聽見周延庭的話,卓瑞桐緩慢起身行走到昭徳殿的殿門之處,看著遠方天際那滾滾的黃沙,卓瑞桐的臉色漸漸的陰沉了下來。

“延庭,你可還記的昨日京都方麵細作傳遞回來的情報。情報裏麵談及本王的皇弟,當朝的皇帝卓元燦在京都顯露而來除了一絲的蹤跡之事?”

“當然記得。王爺昨天不是還說,這個消息很可能是婁訓那奸賊所故意散播出來的嗎?怎麽今日王爺有從新談及此事了呢?”周延庭一愣,連忙滿是疑惑的向著卓瑞桐問道。

“是啊。本王昨天也隻是發覺這件事情是婁訓那個奸賊所為。但卻沒有想明白婁訓如此作為的另一層險惡用心啊。”苦澀的搖了搖頭,卓瑞桐說道。

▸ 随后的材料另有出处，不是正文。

-- ==== Sys2Proof/Machine/PartsCtl.lean ====
section
/-! DEFINITION. The parts of State that belong to time, clocks, supplies, resets and boot (chapters 9, 13 and 14).
Registers themselves stand in State.regs; here stands what the chapters give the machine beside them. -/

namespace Sys2Proof.Machine

/-! ### Chapter 9: time -/

/-- A view (R488): anchor in ticks, OFFSET at the anchor and the slew, in units of 2^-40 ns; RATE in 2^-40 ns a tick.
`slew` is the signed amount still to apply at tick `slewAt`, at `slewPpm` ppm of view time (R494). -/
structure View where
  anchor : Nat
  offset : Int
  rate : Nat
  slew : Int
  slewAt : Nat
  slewPpm : Nat
  /-- A committed RATE and the tick at which it takes effect (R491). -/
  pend : Option (Nat × Nat)
  deriving DecidableEq, Repr

/-- A view after reset: nominal RATE (0x00FA_0000_0000), OFFSET 0 (R504), SLEWR 10 ppm. -/
def View.reset : View := ⟨0, 0, 0xFA00000000, 0, 0, 10, none⟩

/-- One pulse output (R540 to R543): the instant of its latest rising edge in 2^-40 TCNT ticks (none: no cadence runs
yet), whether an ALIGN waits, and whether the lengthened period of that ALIGN is the one now running. -/
structure Pulse where
  last : Option Int
  alignReq : Bool
  aligning : Bool
  deriving DecidableEq, Repr

def Pulse.reset : Pulse := ⟨none, false, false⟩

/-- One reference candidate of the RSC (Table 9.3): loss of signal, disqualification, seconds of wait-to-restore done,
whether it runs, consecutive seconds beyond and within the soft limit, and whether the last measurement was beyond
HARD. -/
structure Cand where
  los : Bool
  disq : Bool
  wtr : Option Nat
  softOver : Nat
  softUnder : Nat
  overHard : Bool
  deriving DecidableEq, Repr

/-- A candidate after reset: no signal seen yet, not disqualified. -/
def Cand.reset : Cand := ⟨false, false, none, 0, 0, false⟩

/-- One PTP instance (R512, R514): locked, the runs of good and bad Sync intervals, whether it is grandmaster, and when
the runtime last wrote its TIM_SRV register. -/
structure Ptp where
  lock : Bool
  good : Nat
  bad : Nat
  master : Bool
  written : Nat
  /-- Sync and Announce messages sent as master. -/
  sent : Nat
  deriving DecidableEq, Repr

def Ptp.reset : Ptp := ⟨false, 0, 0, false, 0, 0⟩

/-- Time base, views, RSC, PTP and pulse outputs. -/
structure Tim where
  /-- TCNT (R485). -/
  tcnt : BitVec 64
  va : View
  vb : View
  vl : View
  /-- The view in force (R497): 0 = A, 1 = B, 2 = L. -/
  act : Nat
  /-- A requested change of ACTIVE awaiting the boundary (R499). -/
  pendAct : Option Nat
  /-- J in 2^-40 ns as it stood at tick `juncAt`, and its slew rate in ppm (R497, R500). -/
  junc : Int
  juncAt : Nat
  juncPpm : Nat
  /-- JCLR awaiting the boundary (R501). -/
  jclr : Bool
  tvalid : Bool
  /-- A PTP instance has locked since the host start (R504). -/
  locked : Bool
  /-- The latest snapshot: TCNT, and V_A, V_B, V_L and T in 2^-16 ns (R496). -/
  snapTcnt : Nat
  snapA : Int
  snapB : Int
  snapL : Int
  snapT : Int
  pps : Pulse
  wck : Pulse
  fol : Pulse
  ptpA : Ptp
  ptpB : Ptp
  /-- Messages of the master-only port of domain DC on P3. -/
  dcSent : Nat
  deriving DecidableEq, Repr

def Tim.reset : Tim :=
  { tcnt := 0, va := View.reset, vb := View.reset, vl := View.reset, act := 2, pendAct := none, junc := 0, juncAt := 0,
    juncPpm := 10, jclr := false, tvalid := false, locked := false, snapTcnt := 0, snapA := 0, snapB := 0, snapL := 0, snapT := 0,
    pps := Pulse.reset, wck := Pulse.reset, fol := Pulse.reset, ptpA := Ptp.reset, ptpB := Ptp.reset, dcSent := 0 }

/-- The states of Table 9.6, in the order of RSC_STATUS.STATE. -/
inductive RscState where
  | freerun | buildout | locked | holdover | opened
  deriving DecidableEq, Repr
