-- ==== Sys2Proof/Machine/FieldCore.lean ====
section
/-! DEFINITION. What the field-die commands of chapters 6 and 7 share: access to channels and boost controllers, the
played samples and their ramps, Strongbox playback, the fault relay. -/

namespace Sys2Proof.Machine

def State.setField (s : State) (f : Field) : State := { s with field := f }

def State.chan (s : State) (c : Nat) : Chan := aget s.field.chans Chan.reset c

def State.setChan (s : State) (c : Nat) (x : Chan) : State :=
  s.setField { s.field with chans := aput s.field.chans Chan.reset c x }

def State.bst (s : State) (p : Nat) : Bst := aget s.field.bsts Bst.reset p

def State.setBst (s : State) (p : Nat) (b : Bst) : State :=
  s.setField { s.field with bsts := aput s.field.bsts Bst.reset p b }

/-- The field die of an ML2560-A works: no supply, ball or temperature holds it in reset (R5, R728). -/
def State.fieldLive (s : State) : Bool := s.isA && !s.pwr.fSupply && !s.pwr.fPin && !s.pwr.fHot

/-! ### The fault relay (R420, Table 7.8) -/

/-- The state of FINk (FFIN_STATE): 0 normal, 1 active, 2 open, 3 short. -/
def State.finState (s : State) (k : Nat) : Nat := s.rf Reg.FFIN_STATE (2 * k + 1) (2 * k)

/-- An enabled fire input stands in state `st`. -/
def State.anyFin (s : State) (st : Nat) : Bool :=
  (List.range 8).any (fun k => s.rb Reg.FFIN_CFG k && s.finState k == st)

/-- The Strongbox is loaded: a load ended and was not rejected (R422). -/
def State.sbxLoaded (s : State) : Bool := s.rb Reg.FSBX_STATUS 31 && !s.rb Reg.FSBX_STATUS 30

/-- Message `e` of the load is valid. -/
def State.msgValid (s : State) (e : Nat) : Bool :=
  s.sbxLoaded && (if e < 32 then s.rb Reg.FSBX_VALIDLO e else s.rb Reg.FSBX_VALIDHI (e - 32))

def State.anyChan (s : State) (st : ChSt) : Bool := s.field.chans.any (fun e => e.2.st == st)

/-- Source `b` of Table 7.8. -/
def State.foutSource (s : State) (b : Nat) : Bool :=
  match b with
  | 0 => s.anyFin 2
  | 1 => s.anyFin 3
  | 2 => !s.sbxLoaded || (List.range 8).any (fun k =>
      s.rb (Reg.FSBX_OVR k) 31 && !s.msgValid (s.rf (Reg.FSBX_OVR k) 25 20))
  | 3 => s.field.autonomy
  | 4 => s.anyChan .lockout
  | 5 => s.anyChan .thermal
  | 6 => s.rb Reg.FMON_EVT 0 || s.rb Reg.FMON_EVT 1
  | 7 => s.rb Reg.FMON_EVT 2
  | 8 => s.field.bsts.any (fun e => e.2.st == .latched)
  | 9 => s.field.link != .up
  | _ => false

/-- A source enabled in FFIN_FOUT.MASK is active. -/
def State.foutActive (s : State) : Bool := (List.range 10).any (fun b => s.rb Reg.FFIN_FOUT b && s.foutSource b)

/-- FOUT after a change of its sources: released while one is active, and with LATCH = 1 from then on. -/
def foutSettle (s : State) : State :=
  let was := s.rb Reg.FFIN_FOUT 31
  let rel := s.foutActive || (s.rb Reg.FFIN_FOUT 30 && was)
  (s.setBit Reg.FFIN_FOUT 31 rel).fevtIf (rel && !was) Reg.FFIN_EVT 4

/-- A write of FFIN_FOUT: CLR ends a latched release when no source is active. -/
def foutWrite (v : Word) (s : State) : State :=
  let s := s.typeWrite Reg.FFIN_FOUT v
  if bit v 29 && !s.foutActive then s.setBit Reg.FFIN_FOUT 31 false else s

/-- A command on the field die: nothing happens while it is in reset or absent; the fault relay follows. -/
def fieldDo (s : State) (f : State → State) : Host.Outcome State Fault Refusal :=
  .next (if s.fieldLive then foutSettle (f s) else s)

/-! ### Played samples (R335, R402) -/

/-- The house sample number 8m + j of the last sample that began to play by now, as an integer: sample 0 of output folio
f − 1 begins 25.000 µs after the start of field folio f, and samples follow every 32,000 / 3 ticks. -/
def State.sampleNow (s : State) : Int :=
  8 * ((s.field.folio : Int) - 1) + ((s.clock : Int) - s.field.folioAt - 25600) * 3 / 32000

/-- The house position, in 1/64000 sample, that plays half of `n` FIELD cycles from now (R336); never negative. -/
def State.centrePos (s : State) (n : Nat) : Nat :=
  (512000 * ((s.field.folio : Int) - 1) + 3 * (2 * ((s.clock : Int) - s.field.folioAt - 25600) + n)).toNat

/-- The number of the next sample boundary, at or after now. -/
def State.nextSample (s : State) : Nat :=
  (8 * ((s.field.folio : Int) - 1) - (-(((s.clock : Int) - s.field.folioAt - 25600) * 3)) / 32000).toNat

/-- The first sample number of the next folio to play. -/
def State.nextFolioSample (s : State) : Nat := (s.nextSample + 7) / 8 * 8

/-- A ramp applied to sample `n`, of value `u` if there is audio (R354, R355, R404). -/
def Fade.apply (f : Fade) (n : Nat) (u : Option Int) : Int :=
  match f with
  | .on => u.getD 0
  | .up n0 len =>
    if n < n0 then 0 else if n + 1 - n0 < len then roundHalfUp (u.getD 0 * ((n + 1 - n0 : Nat) : Int)) len else u.getD 0
  | .out n0 v =>
    if n < n0 then u.getD v
    else if n0 + 7 ≤ n then 0 else roundHalfUp (u.getD v * (8 - ((n + 1 - n0 : Nat) : Int))) 8

/-- Host audio of channel `c` at sample number `n`, if its BLOCK was accepted. -/
def State.hostSample (s : State) (c n : Nat) : Option Int :=
  match s.field.blocks.find? (fun b => b.1 == n / 8) with
  | some b => some (signed 32 (aget b.2 0 (32 * (n % 8) + c)).toNat)
  | none => none

/-- House samples of message `e`. -/
def State.msgLen (s : State) (e : Nat) : Nat := 2 * (s.field.msgs.getD e ⟨0, 0, false⟩).nsamp

/-- The 16-bit samples of message `e` in the Strongbox. -/
def State.msgSamples (s : State) (e : Nat) : List (BitVec 16) :=
  let m := s.field.msgs.getD e ⟨0, 0, false⟩
  (List.range m.nsamp).map (fun i => s.rdHalf (0x200001000 + m.off + 2 * i))

/-- The house samples of one run of a playback: its message, or one on-burst of the tone (R424). -/
def State.playLen (s : State) (p : Play) : Nat := if p.tone then 48000 else s.msgLen p.msg

/-- House sample `pos` of the half-band interpolator of R423, of group delay 24, over 16-bit samples at 48 kHz: 2^15
maps to 2^27, a sample of the input comes out unchanged where the filter is centred on it, and a symmetric filter of
24 taps gives the samples between two. With `loop` the samples repeat without end. -/
def sbxInterpolate (loop : Bool) (l : List (BitVec 16)) (pos : Nat) : Int :=
  let x := fun (i : Int) =>
    if i < 0 then (0 : Int) else (l.getD (if loop then i.toNat % l.length else i.toNat) 0).toInt
  let i : Int := ((pos : Int) - 24) / 2
  if pos % 2 = 0 then 4096 * x i
  else roundOpen 3 ((List.range 12).foldl (fun (a : Int) (k : Nat) =>
    a + (Config.sbxTap k).toInt * (x (i - k) + x (i + 1 + k))) 0) 262144

/-- How long the interpolator still holds of a message after its last sample. -/
def sbxTail : Nat := 48

/-- House sample `pos` of a playback, clamped to the amplifier range (R423, R424, R430): the tone is 0.5 s on and 0.5
s off; a message and what the interpolator still holds of it are followed by 0, or with `loop` by the message again
(R425). -/
def State.playLoop (s : State) (loop : Bool) (p : Play) (pos : Nat) : Int :=
  let x := if p.tone then (if pos % 96000 < 48000 then toneSample pos else 0)
    else if loop || decide (pos < s.msgLen p.msg + sbxTail) then sbxInterpolate loop (s.msgSamples p.msg) pos else 0
  satAmp (scale22 x (coef p.gain))

def State.playSample (s : State) (p : Play) (pos : Nat) : Int := s.playLoop false p pos

/-- Channel `c` is claimed by an asserted override entry (R428). -/
def State.claimed (s : State) (c : Nat) : Bool := s.field.ovr.any (fun e => e.1 == c)

def State.ovrOf (s : State) (c : Nat) : Option OvrCh := (s.field.ovr.find? (fun e => e.1 == c)).map (fun e => e.2)

/-- Sample `n` of a source of channel `c`, if it has audio. -/
def State.srcSample (s : State) (c n : Nat) (a : AudioSrc) : Int :=
  match a with
  | .host => (s.chan c).src.apply n (s.hostSample c n)
  | .silence => 0
  | .message p => if n < p.start then 0 else s.playSample p (n - p.start)
  | .ending f => f.apply n (s.hostSample c n)

/-- What the audio source gives channel `c` at sample `n`: a source that is to be replaced ramps to 0 over the 8 samples
before (R429, R431). -/
def State.sourceSample (s : State) (c n : Nat) : Int :=
  let x := s.chan c
  let way := fun (n2 : Nat) (a : AudioSrc) => Fade.apply (.out (n2 - 8) 0) n (some (s.srcSample c n a))
  let now := match x.nxt with
    | none => s.srcSample c n x.cur
    | some (n2, a) => if n2 ≤ n then s.srcSample c n a else way n2 x.cur
  match x.prev with
  | some (n1, a) => if n < n1 then way n1 a else now
  | none => now

/-- The ramp-out of a missing folio at sample `n`: it starts from a sample as played, which no other ramp scales again
(R404). -/
def State.missingRamp (s : State) (c n : Nat) : Bool :=
  let x := s.chan c
  match x.src with
  | .out n0 _ => decide (n0 ≤ n) && x.cur == .host && x.nxt.isNone && (s.hostSample c n).isNone
  | _ => false

/-- Sample `n` as channel `c` plays it: 0 unless audio plays, and then the source under the ramp of the sequence. -/
def State.ampSample (s : State) (c n : Nat) : Int :=
  let x := s.chan c
  match x.ph with
  | .rampIn => if s.missingRamp c n then s.sourceSample c n else x.seq.apply n (some (s.sourceSample c n))
  | .playing | .rampOut => x.seq.apply n (some (s.sourceSample c n))
  | _ => 0

/-- The last sample that channel `c` played. -/
def State.lastPlayed (s : State) (c : Nat) : Int := s.ampSample c s.sampleNow.toNat

/-- The source of channel `c` ramps to 0 over the 8 samples from number `n`. -/
def sourceOut (c n : Nat) (s : State) : State :=
  s.setChan c { s.chan c with src := .out n (s.lastPlayed c) }

/-! ### Channel states -/

/-- Safe-off (R327): PWM and EN at 0; a sequence in progress is abandoned. -/
def Chan.safeOff (x : Chan) : Chan :=
  { x with
    ph := .none, tko := false, hot := false, en := false, pwm := false, wa := 0, wb := 0, ta := 0, tb := 0,
    ilim := false, ilimRun := 0, seq := .on, pilot := false, fltOn := false, probing := false }

/-- The start sequence waits for its carrier boundary (R354). -/
def Chan.begin (x : Chan) (st : ChSt) : Chan := { x.safeOff with st := st, ph := .waitRail }

/-- The playback of message `e` with gain code `g` from sample `n`: the tone in its place if it is not valid (R424). -/
def State.newPlay (s : State) (e n g : Nat) (rep : Bool) : Play := ⟨e, n, rep, g, !s.msgValid e⟩

/-- The playback of override entry `k` from sample `n`. -/
def State.entryPlay (s : State) (k n : Nat) : Play :=
  s.newPlay (s.rf (Reg.FSBX_OVR k) 25 20) n (s.rf (Reg.FSBX_OVR k) 15 0) (s.rb (Reg.FSBX_OVR k) 29)

def State.setOvr (s : State) (c : Nat) (o : OvrCh) : State :=
  s.setField { s.field with ovr := ainsert (adel s.field.ovr c) c o }

/-- The message of a claimed channel that waited for `w` begins at sample `n` (R429, R430). -/
def messageStart (c n : Nat) (w : OvrWait) (s : State) : State :=
  match s.ovrOf c with
  | some o =>
    if o.wait = w then
      (s.setOvr c { o with wait := .no }).setChan c { s.chan c with
        cur := .message (s.entryPlay o.entry n), nxt := none, prev := none }
    else s
  | none => s

/-- A channel enters OFF; one that is claimed goes on to START (Table 6.3), and its message begins with the ramp-in
(R429). -/
def enterOff (c : Nat) (s : State) : State :=
  match s.ovrOf c with
  | some o =>
    (s.setOvr c { o with wait := .ramp }).setChan c
      { (s.chan c).begin .start with cur := .silence, nxt := none, prev := none }
  | none => s.setChan c { (s.chan c).safeOff with st := .off }

/-! ### The numbering of field folios (R402) -/

def Fade.shift (f : Fade) (d : Int) : Fade :=
  match f with
  | .on => .on
  | .up n len => .up (n + d).toNat len
  | .out n v => .out (n + d).toNat v

def AudioSrc.shift (a : AudioSrc) (d : Int) : AudioSrc :=
  match a with
  | .host => .host
  | .silence => .silence
  | .message p => .message { p with start := (p.start + d).toNat }
  | .ending f => .ending (f.shift d)

/-- The sample numbers of a channel, of which `d` more are counted. -/
def Chan.shift (x : Chan) (d : Int) : Chan :=
  { x with
    seq := x.seq.shift d, src := x.src.shift d, cur := x.cur.shift d
    nxt := x.nxt.map (fun (e : Nat × AudioSrc) => ((e.1 + d).toNat, e.2.shift d))
    prev := x.prev.map (fun (e : Nat × AudioSrc) => ((e.1 + d).toNat, e.2.shift d))
    pilUp := (x.pilUp + d).toNat, pilOut := x.pilOut.map (fun n => (n + d).toNat), winAt := (x.winAt + d).toNat }

def Player.shift (x : Player) (d : Int) : Player :=
  let f := fun (p : Play) => { p with start := (p.start + d).toNat }
  { x with go := x.go.map f, play := x.play.map f }

/-- The field folio in progress gets a number `k` higher: what is under way goes on at the sample numbers that follow. -/
def renumber (k : Int) (s : State) : State :=
  if k = 0 then s
  else s.setField { s.field with
    chans := s.field.chans.map (fun (e : Nat × Chan) => (e.1, e.2.shift (8 * k)))
    players := s.field.players.map (fun (e : Nat × Player) => (e.1, e.2.shift (8 * k)))
    ovrNeeds := [] }

end Sys2Proof.Machine
end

“婁訓這逆賊還有其他的陰謀?”周延庭皺著眉頭思考了片刻之後,很是不解的說道:“沒有啊,屬下並沒有發現什麽陰謀啊。而且這件事是陸子嵩將軍安排在京都的細作傳遞回來的消息,按理說婁訓逆賊就是有陰謀,也不會算計到我們衛郡的啊。”

聽到周延庭的話,卓瑞桐不由的暗中搖了搖頭,心中對此時衛郡內的官員素質很是失望不已。

現在的衛郡雖然經過他的治理之後,已經比數年之前有了很大的長進。但此時卓瑞桐在聽到周延庭的話,卻才突然之間發現了自己團體之中的一個致命的缺陷。而這個缺陷,正是他帳下的官員地域性太強,目光也太過狹隘,如果不是因為聶空與長孫歡縈的突然離去,卓瑞桐也不會發現這一點。

“看來此事必須加緊了。如果不能夠將京都城之中那些依然效忠我朝的人才保護下,那麽恐怕對於我衛地的損失將是難以估計啊。”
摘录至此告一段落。